- _What needs to be done_
Start with the first line of the data and end with the line that holds "List.replicate ((4 - (twoUnits.ocnt.toNat"; write out each one exactly.

- _Dataset records_
theorem witness_D64EndResult :
    twoUnits.fault = .noFault ∧ twoUnits.mode = .d64 ∧
    (7 * twoUnits.icnt.toNat) % 8 = twoUnits.p.toNat ∧ twoUnits.p.toNat ≤ twoUnits.len.toNat ∧
    twoUnits.len.toNat ≤ 5 + twoUnits.p.toNat ∧ twoUnits.acc.toNat < 2 ^ twoUnits.len.toNat ∧
    [0x51, 0x3D, 0x3D] = (if twoUnits.len.toNat = twoUnits.p.toNat then []
      else [b64Char (twoUnits.acc.toNat / 2 ^ twoUnits.p.toNat *
        2 ^ (6 - (twoUnits.len.toNat - twoUnits.p.toNat)))]) ++
      List.replicate ((4 - (twoUnits.ocnt.toNat +
        (if twoUnits.len.toNat = twoUnits.p.toNat then 0 else 1)) % 4) % 4) 0x3D ∧
    roomFor wide twoUnits 3 :=
  ⟨rfl, rfl, by decide, by decide, by decide, by decide, by decide, room_wide _ _⟩

/-- On the machine's own parameters: the empty transaction, whose END puts out nothing. -/
theorem witness_D64EndResult_machine :
    (opened .d64 0 0 0).fault = .noFault ∧ (opened .d64 0 0 0).mode = .d64 ∧
    (7 * (opened .d64 0 0 0).icnt.toNat) % 8 = (opened .d64 0 0 0).p.toNat ∧
    (opened .d64 0 0 0).acc.toNat < 2 ^ (opened .d64 0 0 0).len.toNat ∧
    roomFor Config.params (opened .d64 0 0 0) 0 :=
  ⟨rfl, rfl, by decide, by decide, fun n _ => Nat.zero_le _⟩

theorem witness_DbufUnitResult :
    (opened .dbuf 0x7F 7 0).fault = .noFault ∧ (opened .dbuf 0x7F 7 0).mode = .dbuf ∧
    (opened .dbuf 0x7F 7 0).len.toNat ≤ 7 ∧
    (opened .dbuf 0x7F 7 0).acc.toNat < 2 ^ (opened .dbuf 0x7F 7 0).len.toNat ∧
    (0x7F : Byte).toNat ≤ 127 ∧
    (opened .dbuf 0x7F 7 0).len ≠ 0 ∧ (opened .dbuf 0x7F 7 0).ocnt.toNat < (wide.bufCap : Nat) ∧
    ((opened .dbuf 0 0 0).len ≠ 0 →
      (opened .dbuf 0 0 0).ocnt.toNat < (Config.params.bufCap : Nat)) :=
  ⟨rfl, rfl, by decide, by decide, by decide, by decide, by decide, fun h => absurd rfl h⟩

theorem witness_WrongModeRaisesSequenceError :
    (Instr.d64Begin 7).WellFormed ∧ (opened .enc 0 0 0).fault = .noFault ∧
    (opened .enc 0 0 0).mode ≠ .idle ∧ State.reset.fault = .noFault ∧ State.reset.mode ≠ .dbuf := by
  decide

theorem witness_UnitWithBit7RaisesInvalidInput :
    127 < (0x80 : Byte).toNat ∧
    ((opened .decb 0 0 0).fault = .noFault ∧ (opened .decb 0 0 0).mode = .decb) ∧
    ((opened .d64 0 0 0).fault = .noFault ∧ (opened .d64 0 0 0).mode = .d64) ∧
    ((opened .dbuf 0 0 0).fault = .noFault ∧ (opened .dbuf 0 0 0).mode = .dbuf) ∧
    (effect wide (.d64Unit 0xFF) (opened .d64 0 0 0)).fault = .invalidInput := by decide

theorem witness_WrongLengthRaisesLengthMismatch :
    (opened .d64 0 0 7).fault = .noFault ∧ (opened .d64 0 0 7).mode = .d64 ∧
    (7 * (opened .d64 0 0 7).icnt.toNat) % 8 ≠ (opened .d64 0 0 7).p.toNat := by decide

/-- One full OUTQ for each clause, and a full BUFMEM. -/
theorem witness_FullOutputRaisesOutputOverflow :
    (roomFor narrow (full .enc 0x1F 5 0) 0 ∧
      ¬ roomFor narrow (full .enc 0x1F 5 0) (((full .enc 0x1F 5 0).len.toNat + 8) / 7)) ∧
    (0 < (full .enc 0x3F 6 0).len.toNat ∧ ¬ roomFor narrow (full .enc 0x3F 6 0) 1) ∧
    (0 < (full .decb 0x7F 7 0).len.toNat ∧ ¬ roomFor narrow (full .decb 0x7F 7 0) 1) ∧
    ((full .d64 0x7F 7 7).len.toNat ≤ 5 + (full .d64 0x7F 7 7).p.toNat ∧
      ¬ roomFor narrow (full .d64 0x7F 7 7)
        (((full .d64 0x7F 7 7).len.toNat + 7 - (full .d64 0x7F 7 7).p.toNat) / 6)) ∧
    ((opened .dbuf 1 1 0).len.toNat ≤ 7 ∧ (narrow.bufCap : Nat) ≤ (opened .dbuf 1 1 0).ocnt.toNat) ∧
    (Config.Params.outqCap ⟨0, none⟩ = none ∧
      (effect ⟨0, none⟩ (.dbufUnit 0) (opened .dbuf 1 1 0)).fault = .outputOverflow) :=
  ⟨⟨full_room _ _ _ _, full_no_room _ _ _ _⟩, ⟨by decide, full_no_room _ _ _ _⟩,
    ⟨by decide, full_no_room _ _ _ _⟩, ⟨by decide, full_no_room _ _ _ _⟩, by decide, by decide⟩

/-- The same states are open transactions without a fault whose window is within LEN. -/
theorem witness_FullOutputRaisesOutputOverflow_windows :
    ((full .enc 0x1F 5 0).fault = .noFault ∧ (full .enc 0x1F 5 0).mode = .enc ∧
      (full .enc 0x1F 5 0).acc.toNat < 2 ^ (full .enc 0x1F 5 0).len.toNat) ∧
    ((full .enc 0x3F 6 0).acc.toNat < 2 ^ (full .enc 0x3F 6 0).len.toNat) ∧
    ((full .decb 0x7F 7 0).mode = .decb ∧
      (full .decb 0x7F 7 0).acc.toNat < 2 ^ (full .decb 0x7F 7 0).len.toNat) ∧
    ((full .d64 0x7F 7 7).mode = .d64 ∧
      (full .d64 0x7F 7 7).acc.toNat < 2 ^ (full .d64 0x7F 7 7).len.toNat) ∧
    ((opened .dbuf 1 1 0).mode = .dbuf ∧
      (opened .dbuf 1 1 0).acc.toNat < 2 ^ (opened .dbuf 1 1 0).len.toNat ∧
      (0x7F : Byte).toNat ≤ 127) := by decide

/-- The clause of D64.END, at the state of two units with an OUTQ of one symbol. -/
theorem witness_FullOutputRaisesOutputOverflow_d64End :
    twoUnits.fault = .noFault ∧ twoUnits.mode = .d64 ∧ roomFor narrow twoUnits 0 ∧
    (7 * twoUnits.icnt.toNat) % 8 = twoUnits.p.toNat ∧ twoUnits.p.toNat < twoUnits.len.toNat ∧
    ¬ roomFor narrow twoUnits (1 + (4 - (twoUnits.ocnt.toNat + 1) % 4) % 4) :=
  ⟨rfl, rfl, fun n h => by cases h; decide, by decide, by decide,
    fun h => absurd (h 1 rfl) (by decide)⟩

theorem witness_FaultsFollowThePriority :
    (faulted []).fault ≠ .noFault ∧ State.reset.fault = .noFault ∧
    decode 0 = .illegal .reservedOpcode ∧
    (decode 0x3000 = .command .encEnd ∧ State.reset.mode ≠ requiredMode .encEnd) ∧
    (decode 0x5080 = .command (.decbUnit 0x80) ∧
      (opened .decb 0 0 0).mode = requiredMode (.decbUnit 0x80) ∧ 127 < (0x80 : Byte).toNat) ∧
    (decode 0x9000 = .command .d64End ∧ (opened .d64 0 0 7).mode = requiredMode .d64End ∧
      (7 * (opened .d64 0 0 7).icnt.toNat) % 8 ≠ (opened .d64 0 0 7).p.toNat) := by decide

theorem witness_FaultLeavesOnlyItsRecord :
    State.reset.fault = .noFault ∧ (issue wide 0 State.reset).fault ≠ .noFault ∧
    0 < (wide.bufCap : Nat) := by decide

theorem witness_OnlyDbufUnitWritesBufmem :
    exec .encBegin State.reset = .next (encBegin State.reset) ∧ ∀ u, Instr.encBegin ≠ .dbufUnit u :=
  ⟨rfl, by simp⟩

theorem witness_DbufUnitStoresOnlyAtOcnt :
    exec (.dbufUnit 0) (opened .dbuf 0 7 0) =
      .next (dbufUnit Config.params 0 (opened .dbuf 0 7 0)) ∧
    1 ≠ (opened .dbuf 0 7 0).ocnt.toNat :=
  ⟨rfl, by decide⟩

theorem witness_ElementCommandsKeepTheRest :
    exec (.decbUnit 0x7F) (opened .decb 0 0 0) =
      .next { opened .decb 0x7F 7 0 with icnt := 1 } ∧
    (opened .decb 0x7F 7 0).fault = (opened .decb 0 0 0).fault :=
  ⟨rfl, rfl⟩
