/-- The bytes of an instruction (30_encoding.md R62, opcode_table.json). -/
def encode : Instr → List Byte
  | .movM8R8 rex reg m => assemble false rex [0x88#8] reg.field m []
  | .movM16R16 rex reg m => assemble true rex [0x89#8] reg.field m []
  | .movM32R32 rex reg m => assemble false rex [0x89#8] reg.field m []
  | .movM64R64 rex reg m => assemble false rex [0x89#8] reg.field m []
  | .movR8M8 rex reg m => assemble false rex [0x8A#8] reg.field m []
  | .movR16M16 rex reg m => assemble true rex [0x8B#8] reg.field m []
  | .movR32M32 rex reg m => assemble false rex [0x8B#8] reg.field m []
  | .movR64M64 rex reg m => assemble false rex [0x8B#8] reg.field m []
  | .movM8I8 rex m imm => assemble false rex [0xC6#8] 0#3 m [imm]
  | .movM16I16 rex m imm => assemble true rex [0xC7#8] 0#3 m (bytes16 imm)
  | .movM32I32 rex m imm => assemble false rex [0xC7#8] 0#3 m (bytes32 imm)
  | .movM64I32 rex m imm => assemble false rex [0xC7#8] 0#3 m (bytes32 imm)
  | .movzxR16M8 rex reg m => assemble true rex [0x0F#8, 0xB6#8] reg.field m []
  | .movzxR32M8 rex reg m => assemble false rex [0x0F#8, 0xB6#8] reg.field m []
  | .movzxR64M8 rex reg m => assemble false rex [0x0F#8, 0xB6#8] reg.field m []
  | .movzxR32M16 rex reg m => assemble false rex [0x0F#8, 0xB7#8] reg.field m []
  | .movzxR64M16 rex reg m => assemble false rex [0x0F#8, 0xB7#8] reg.field m []
  | .testM8I8 rex m imm => assemble false rex [0xF6#8] 0#3 m [imm]

/-! ## The opcode table's words -/

/-- Byte `k` of an instruction whose bits are `w`: bits `8k+7` to `8k`, 0 at and above bit `nbits` (log 26). -/
def tableByte (nbits w k : Nat) : Byte :=
  if 8 * k < nbits then BitVec.ofNat 8 (w >>> (8 * k)) else 0#8

/-- The instruction the decoder reads from a word of the opcode table, laid out as bytes with the first at the lowest
index and zeros after it, in a full buffer of 15 bytes (log 26). -/
def decodeTableWord (nbits w : Nat) : Option Instr :=
  match decodeInstr ((List.range Config.maxInstLen).map (tableByte nbits w)) with
  | .ok (i, _) => some i
  | .error _ => none

end Sys2Proof
end

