-- ==== Sys2Proof/Machine/Ops.lean ====
section
/-! DEFINITION. The named operations over memory and state: bytes of a memory, the capture of an instruction's bytes, the
device access of a form, taking a failure, and the three ways the reference consumer applies a record
(45_reference_consumer.md R130 to R141). -/

namespace Sys2Proof.Machine

/-! ## Byte memories -/

/-- The canonical form from address `lo` up: addresses rising, below 2^64, and no entry equal to an unlisted byte. -/
def Memory.wfFrom (lo : Nat) : Memory → Bool
  | [] => true
  | (a, b) :: m => decide (lo ≤ a) && decide (a < 2 ^ 64) && b != Config.unlistedByte && Memory.wfFrom (a + 1) m

/-- The canonical form, so that equal memories are equal data. -/
def Memory.wf (m : Memory) : Bool :=
  Memory.wfFrom 0 m

/-- The byte at an address. -/
def readByte : Memory → Nat → Byte
  | [], _ => Config.unlistedByte
  | (a', b) :: m, a => if a' = a then b else readByte m a

/-- An entry in front of the later ones, or none where the byte is what an unlisted address reads as. -/
def putByte (a : Nat) (b : Byte) (m : Memory) : Memory :=
  if b = Config.unlistedByte then m else (a, b) :: m

/-- One byte written, in the canonical form. -/
def writeByte : Memory → Nat → Byte → Memory
  | [], a, b => putByte a b []
  | (a', b') :: m, a, b =>
    if a < a' then putByte a b ((a', b') :: m)
    else if a = a' then putByte a b m
    else (a', b') :: writeByte m a b

/-- `n` bytes from address `a` as a little-endian number (20_memory.md R41, 45_reference_consumer.md R139). Addresses are
modulo 2^64 (log 12). -/
def readBytes : Nat → Addr → Memory → Word
  | 0, _, _ => 0#64
  | n + 1, a, m => (readBytes n (a + 1) m <<< 8) ||| (readByte m a.toNat).setWidth 64

/-- The `n` low bytes of `v`, least significant at address `a` (45_reference_consumer.md R139). -/
def writeBytes : Nat → Addr → Word → Memory → Memory
  | 0, _, _, m => m
  | n + 1, a, v, m => writeBytes n (a + 1) (v >>> 8) (writeByte m a.toNat (v.setWidth 8))

/-! ## Updates of the state -/

/-- `rflags` replaced. -/
def setRflags (v : Word) (s : State) : State :=
  { s with rflags := v }

/-- `rip` replaced. -/
def setRip (v : Word) (s : State) : State :=
  { s with rip := v }

/-- The device replaced. -/
def setDev (d : Device) (s : State) : State :=
  { s with dev := d }

/-- The guest's code replaced. -/
def setCode (m : Memory) (s : State) : State :=
  { s with code := m }

/-- A request taken into service. -/
def beginTrap (t : Trap) (rest : List Trap) (s : State) : State :=
  { s with trap := t, traps := rest }

/-- TAKING A FAILURE (45_reference_consumer.md R141, 60_exceptions.md R154): `halted` becomes the code; no register, flag,
`rip` or device state changes. There is no return from it (60_exceptions.md R157). -/
def takeFailure (e : Failure) (s : State) : State :=
  { s with halted := some e }

/-- `rip <- (rip + length) mod 2^64` (45_reference_consumer.md R131). -/
def advance (len : Nat) (s : State) : State :=
  setRip (s.rip + BitVec.ofNat 64 len) s

/-! ## The captured bytes -/

/-- The address of byte `k` of the capture at `rip`, modulo 2^64 (45_reference_consumer.md R142, log 12). -/
def codeAddr (s : State) (k : Nat) : Nat :=
  (s.rip + BitVec.ofNat 64 k).toNat

/-- The instruction buffer the caller fills from the guest's code at `rip`, byte 0 the byte at `rip` (20_memory.md R42,
45_reference_consumer.md R142). -/
def captured (s : State) : Vector Byte 15 :=
  Vector.ofFn fun k => readByte s.code (codeAddr s k.val)

/-- The `DECODE` request of a trap (45_reference_consumer.md R130). THE MODEL'S CHOICE (log 31): R130 always calls `DECODE`
with `buf_present = 1`; here `buf_present` is the request's own `present`, so a step on a request with `present = false`
takes the failure `InvalidInput` of 60_exceptions.md R146. With `present = true` the call is that of R130. -/
def requestOf (s : State) (t : Trap) : Request where
  present := t.present
  len := t.len
  buf := captured s

/-- The bytes of a word of the opcode table stored at the given offsets of the next capture (log 13, log 26). -/
def storeCode (s : State) (nbits w : Nat) : List Nat → Memory → Memory
  | [], m => m
  | k :: ks, m => storeCode s nbits w ks (writeByte m (codeAddr s k) (tableByte nbits w k))

/-- The request of a whole buffer, `len = 15` (45_reference_consumer.md R142), for the fault address and the device answer
the state holds. -/
def fullRequest (s : State) : Trap where
  present := true
  len := BitVec.ofNat _ Config.maxInstLen
  fa := s.trap.fa
  answer := s.trap.answer

/-! ## The device access -/

/-- The device serves an access of `n` bytes at `a` (parameter `MISALIGNED`, 20_memory.md R43, log 9). -/
def Device.serves (d : Device) (n : Size) (a : Addr) : Bool :=
  match d.misaligned with
  | .served => true
  | .refused => a.toNat % sizeBytes n == 0

/-- The trap's access of `n` bytes is served. -/
def accessServed (n : Size) (s : State) : Bool :=
  Device.serves s.dev n s.trap.fa

/-- What `MemRead(fa, n)` returns, zero-extended (45_reference_consumer.md R139). -/
def deviceAnswer (n : Size) (s : State) : Word :=
  match s.dev.kind with
  | .oracle => lowBytes n s.trap.answer
  | .ram => readBytes (sizeBytes n) s.trap.fa s.dev.cells

/-- The state after `MemRead(fa, n)`: one access recorded. -/
def deviceLoad (n : Size) (s : State) : State :=
  setDev { s.dev with trace := ⟨.read, s.trap.fa, n, deviceAnswer n s⟩ :: s.dev.trace } s

/-- The state after `MemWrite(fa, n, v)`: the `n` low bytes of `v` stored and one access recorded. -/
def deviceStore (n : Size) (v : Word) (s : State) : State :=
  setDev { s.dev with
    cells := writeBytes (sizeBytes n) s.trap.fa v s.dev.cells
    trace := ⟨.write, s.trap.fa, n, lowBytes n v⟩ :: s.dev.trace } s

/-! ## Applying a record -/

/-- What one instruction answers. -/
abbrev StepOutcome := Host.Outcome State Fault Refusal

/-- MOV_WRITE (45_reference_consumer.md R134, R135): the value goes to the device, then `rip` moves (R130). -/
def emulateWrite (n : Size) (v : Word) (len : Nat) (s : State) : StepOutcome :=
  if accessServed n s then .next (advance len (deviceStore n v s))
  else .refused .misalignedAccess

/-- MOV_READ (45_reference_consumer.md R136): `n` bytes read, zero-extended, and written to the `d`-byte view of the
register, then `rip` moves (R130). -/
def emulateRead (n d : Size) (r : Reg) (len : Nat) (s : State) : StepOutcome :=
  if accessServed n s then .next (advance len (writeReg r d (deviceAnswer n s) (deviceLoad n s)))
  else .refused .misalignedAccess

/-- TEST (45_reference_consumer.md R137, R138): one byte read, the flags of its AND with `imm[7:0]` merged into `rflags`,
then `rip` moves (R130). -/
def emulateTest (imm : Word) (len : Nat) (s : State) : StepOutcome :=
  if accessServed .b1 s then
    .next (advance len (setRflags
      (mergeFlags s.rflags (test8flags ((deviceAnswer .b1 s).setWidth 8) (imm.setWidth 8)))
      (deviceLoad .b1 s)))
  else .refused .misalignedAccess

end Sys2Proof.Machine
end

- _Written solution_
theorem witness_D64EndResult :
    twoUnits.fault = .noFault ∧ twoUnits.mode = .d64 ∧
    (7 * twoUnits.icnt.toNat) % 8 = twoUnits.p.toNat ∧ twoUnits.p.toNat ≤ twoUnits.len.toNat ∧
    twoUnits.len.toNat ≤ 5 + twoUnits.p.toNat ∧ twoUnits.acc.toNat < 2 ^ twoUnits.len.toNat ∧
    [0x51, 0x3D, 0x3D] = (if twoUnits.len.toNat = twoUnits.p.toNat then []
      else [b64Char (twoUnits.acc.toNat / 2 ^ twoUnits.p.toNat *
        2 ^ (6 - (twoUnits.len.toNat - twoUnits.p.toNat)))]) ++
      List.replicate ((4 - (twoUnits.ocnt.toNat +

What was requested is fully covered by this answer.